● WHAT THIS TASK INVOLVES:
The entries below contain a line with "s.host.owner := by" and a line with "s.host.denied := by". Retype exactly everything from the first down to the second, both included, and nothing else.

INPUT RECORDS section start

@[simp] theorem reply_pending (p : Port) (tag stream : Nat) (a : Ans) (s : State) : (reply p tag stream a s).pending = s.pending := by
  simp only [reply]; (repeat' split) <;> simp
@[simp] theorem reply_fresh (p : Port) (tag stream : Nat) (a : Ans) (s : State) : (reply p tag stream a s).fresh = s.fresh := by
  simp only [reply]; (repeat' split) <;> simp
@[simp] theorem reply_tick (p : Port) (tag stream : Nat) (a : Ans) (s : State) : (reply p tag stream a s).tick = s.tick := by
  simp only [reply]; (repeat' split) <;> simp
@[simp] theorem reply_part (p : Port) (tag stream : Nat) (a : Ans) (s : State) : (reply p tag stream a s).part = s.part := by
  simp only [reply]; (repeat' split) <;> simp
@[simp] theorem reply_vats (p : Port) (tag stream : Nat) (a : Ans) (s : State) : (reply p tag stream a s).vats = s.vats := by
  simp only [reply]; (repeat' split) <;> simp
@[simp] theorem reply_turners (p : Port) (tag stream : Nat) (a : Ans) (s : State) : (reply p tag stream a s).turners = s.turners := by
  simp only [reply]; (repeat' split) <;> simp
@[simp] theorem reply_near (p : Port) (tag stream : Nat) (a : Ans) (s : State) : (reply p tag stream a s).near = s.near := by
  simp only [reply]; (repeat' split) <;> simp
@[simp] theorem reply_main (p : Port) (tag stream : Nat) (a : Ans) (s : State) : (reply p tag stream a s).main = s.main := by
  simp only [reply]; (repeat' split) <;> simp
@[simp] theorem reply_sync (p : Port) (tag stream : Nat) (a : Ans) (s : State) : (reply p tag stream a s).sync = s.sync := by
  simp only [reply]; (repeat' split) <;> simp
@[simp] theorem reply_gra (p : Port) (tag stream : Nat) (a : Ans) (s : State) : (reply p tag stream a s).gra = s.gra := by
  simp only [reply]; (repeat' split) <;> simp
@[simp] theorem reply_obj (p : Port) (tag stream : Nat) (a : Ans) (s : State) : (reply p tag stream a s).obj = s.obj := by
  simp only [reply]; (repeat' split) <;> simp
@[simp] theorem reply_cave (p : Port) (tag stream : Nat) (a : Ans) (s : State) : (reply p tag stream a s).cave = s.cave := by
  simp only [reply]; (repeat' split) <;> simp
@[simp] theorem reply_dx (p : Port) (tag stream : Nat) (a : Ans) (s : State) : (reply p tag stream a s).dx = s.dx := by
  simp only [reply]; (repeat' split) <;> simp
@[simp] theorem reply_cmp (p : Port) (tag stream : Nat) (a : Ans) (s : State) : (reply p tag stream a s).cmp = s.cmp := by
  simp only [reply]; (repeat' split) <;> simp
@[simp] theorem reply_kve (p : Port) (tag stream : Nat) (a : Ans) (s : State) : (reply p tag stream a s).kve = s.kve := by
  simp only [reply]; (repeat' split) <;> simp
@[simp] theorem reply_acc (p : Port) (tag stream : Nat) (a : Ans) (s : State) : (reply p tag stream a s).acc = s.acc := by
  simp only [reply]; (repeat' split) <;> simp
@[simp] theorem reply_wgt (p : Port) (tag stream : Nat) (a : Ans) (s : State) : (reply p tag stream a s).wgt = s.wgt := by
  simp only [reply]; (repeat' split) <;> simp
@[simp] theorem reply_fab (p : Port) (tag stream : Nat) (a : Ans) (s : State) : (reply p tag stream a s).fab = s.fab := by
  simp only [reply]; (repeat' split) <;> simp
@[simp] theorem reply_sec (p : Port) (tag stream : Nat) (a : Ans) (s : State) : (reply p tag stream a s).sec = s.sec := by
  simp only [reply]; (repeat' split) <;> simp
@[simp] theorem reply_pwr (p : Port) (tag stream : Nat) (a : Ans) (s : State) : (reply p tag stream a s).pwr = s.pwr := by
  simp only [reply]; (repeat' split) <;> simp
@[simp] theorem reply_flt (p : Port) (tag stream : Nat) (a : Ans) (s : State) : (reply p tag stream a s).flt = s.flt := by
  simp only [reply]; (repeat' split) <;> simp
@[simp] theorem reply_mon (p : Port) (tag stream : Nat) (a : Ans) (s : State) : (reply p tag stream a s).mon = s.mon := by
  simp only [reply]; (repeat' split) <;> simp
@[simp] theorem reply_pkg (p : Port) (tag stream : Nat) (a : Ans) (s : State) : (reply p tag stream a s).pkg = s.pkg := by
  simp only [reply]; (repeat' split) <;> simp
@[simp] theorem reply_rs (p : Port) (tag stream : Nat) (a : Ans) (s : State) : (reply p tag stream a s).rs = s.rs := by
  simp only [reply]; (repeat' split) <;> simp
@[simp] theorem reply_host_link (p : Port) (tag stream : Nat) (a : Ans) (s : State) : (reply p tag stream a s).host.link = s.host.link := by
  simp only [reply]; (repeat' split) <;> simp
@[simp] theorem reply_host_linkPm (p : Port) (tag stream : Nat) (a : Ans) (s : State) : (reply p tag stream a s).host.linkPm = s.host.linkPm := by
  simp only [reply]; (repeat' split) <;> simp
@[simp] theorem reply_host_configured (p : Port) (tag stream : Nat) (a : Ans) (s : State) : (reply p tag stream a s).host.configured = s.host.configured := by
  simp only [reply]; (repeat' split) <;> simp
@[simp] theorem reply_host_commands (p : Port) (tag stream : Nat) (a : Ans) (s : State) : (reply p tag stream a s).host.commands = s.host.commands := by
  simp only [reply]; (repeat' split) <;> simp
@[simp] theorem reply_host_records (p : Port) (tag stream : Nat) (a : Ans) (s : State) : (reply p tag stream a s).host.records = s.host.records := by
  simp only [reply]; (repeat' split) <;> simp
@[simp] theorem reply_host_csOut (p : Port) (tag stream : Nat) (a : Ans) (s : State) : (reply p tag stream a s).host.csOut = s.host.csOut := by
  simp only [reply]; (repeat' split) <;> simp
@[simp] theorem reply_host_stalls (p : Port) (tag stream : Nat) (a : Ans) (s : State) : (reply p tag stream a s).host.stalls = s.host.stalls := by
  simp only [reply]; (repeat' split) <;> simp
@[simp] theorem reply_host_owner (p : Port) (tag stream : Nat) (a : Ans) (s : State) : (reply p tag stream a s).host.owner = s.host.owner := by
  simp only [reply]; (repeat' split) <;> simp
@[simp] theorem reply_host_ownState (p : Port) (tag stream : Nat) (a : Ans) (s : State) : (reply p tag stream a s).host.ownState = s.host.ownState := by
  simp only [reply]; (repeat' split) <;> simp
@[simp] theorem reply_host_target (p : Port) (tag stream : Nat) (a : Ans) (s : State) : (reply p tag stream a s).host.target = s.host.target := by
  simp only [reply]; (repeat' split) <;> simp
@[simp] theorem reply_host_claims (p : Port) (tag stream : Nat) (a : Ans) (s : State) : (reply p tag stream a s).host.claims = s.host.claims := by
  simp only [reply]; (repeat' split) <;> simp
@[simp] theorem reply_host_denied (p : Port) (tag stream : Nat) (a : Ans) (s : State) : (reply p tag stream a s).host.denied = s.host.denied := by
  simp only [reply]; (repeat' split) <;> simp
@[simp] theorem reply_host_changes (p : Port) (tag stream : Nat) (a : Ans) (s : State) : (reply p tag stream a s).host.changes = s.host.changes := by
  simp only [reply]; (repeat' split) <;> simp
@[simp] theorem reply_host_staged (p : Port) (tag stream : Nat) (a : Ans) (s : State) : (reply p tag stream a s).host.staged = s.host.staged := by
  simp only [reply]; (repeat' split) <;> simp
@[simp] theorem reply_host_applying (p : Port) (tag stream : Nat) (a : Ans) (s : State) : (reply p tag stream a s).host.applying = s.host.applying := by
  simp only [reply]; (repeat' split) <;> simp
@[simp] theorem reply_host_chgTick (p : Port) (tag stream : Nat) (a : Ans) (s : State) : (reply p tag stream a s).host.chgTick = s.host.chgTick := by
  simp only [reply]; (repeat' split) <;> simp
@[simp] theorem reply_host_conflict (p : Port) (tag stream : Nat) (a : Ans) (s : State) : (reply p tag stream a s).host.conflict = s.host.conflict := by
  simp only [reply]; (repeat' split) <;> simp
@[simp] theorem reply_host_chgSel (p : Port) (tag stream : Nat) (a : Ans) (s : State) : (reply p tag stream a s).host.chgSel = s.host.chgSel := by
  simp only [reply]; (repeat' split) <;> simp
@[simp] theorem reply_host_applied (p : Port) (tag stream : Nat) (a : Ans) (s : State) : (reply p tag stream a s).host.applied = s.host.applied := by
  simp only [reply]; (repeat' split) <;> simp
@[simp] theorem reply_host_refused (p : Port) (tag stream : Nat) (a : Ans) (s : State) : (reply p tag stream a s).host.refused = s.host.refused := by
  simp only [reply]; (repeat' split) <;> simp
@[simp] theorem reply_host_mgtCmd (p : Port) (tag stream : Nat) (a : Ans) (s : State) : (reply p tag stream a s).host.mgtCmd = s.host.mgtCmd := by
  simp only [reply]; (repeat' split) <;> simp
@[simp] theorem reply_host_mgtOut (p : Port) (tag stream : Nat) (a : Ans) (s : State) : (reply p tag stream a s).host.mgtOut = s.host.mgtOut := by
  simp only [reply]; (repeat' split) <;> simp
@[simp] theorem reply_host_dynAddr (p : Port) (tag stream : Nat) (a : Ans) (s : State) : (reply p tag stream a s).host.dynAddr = s.host.dynAddr := by
  simp only [reply]; (repeat' split) <;> simp
@[simp] theorem reply_host_hdr (p : Port) (tag stream : Nat) (a : Ans) (s : State) : (reply p tag stream a s).host.hdr = s.host.hdr := by
  simp only [reply]; (repeat' split) <;> simp
@[simp] theorem reply_host_nacks (p : Port) (tag stream : Nat) (a : Ans) (s : State) : (reply p tag stream a s).host.nacks = s.host.nacks := by
  simp only [reply]; (repeat' split) <;> simp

INPUT RECORDS section end

● RESPONSE BELOW:
@[simp] theorem reply_host_owner (p : Port) (tag stream : Nat) (a : Ans) (s : State) : (reply p tag stream a s).host.owner = s.host.owner := by
  simp only [reply]; (repeat' split) <;> simp
@[simp] theorem reply_host_ownState (p : Port) (tag stream : Nat) (a : Ans) (s : State) : (reply p tag stream a s).host.ownState = s.host.ownState := by
  simp only [reply]; (repeat' split) <;> simp
@[simp] theorem reply_host_target (p : Port) (tag stream : Nat) (a : Ans) (s : State) : (reply p tag stream a s).host.target = s.host.target := by
  simp only [reply]; (repeat' split) <;> simp
@[simp] theorem reply_host_claims (p : Port) (tag stream : Nat) (a : Ans) (s : State) : (reply p tag stream a s).host.claims = s.host.claims := by
  simp only [reply]; (repeat' split) <;> simp
@[simp] theorem reply_host_denied (p : Port) (tag stream : Nat) (a : Ans) (s : State) : (reply p tag stream a s).host.denied = s.host.denied := by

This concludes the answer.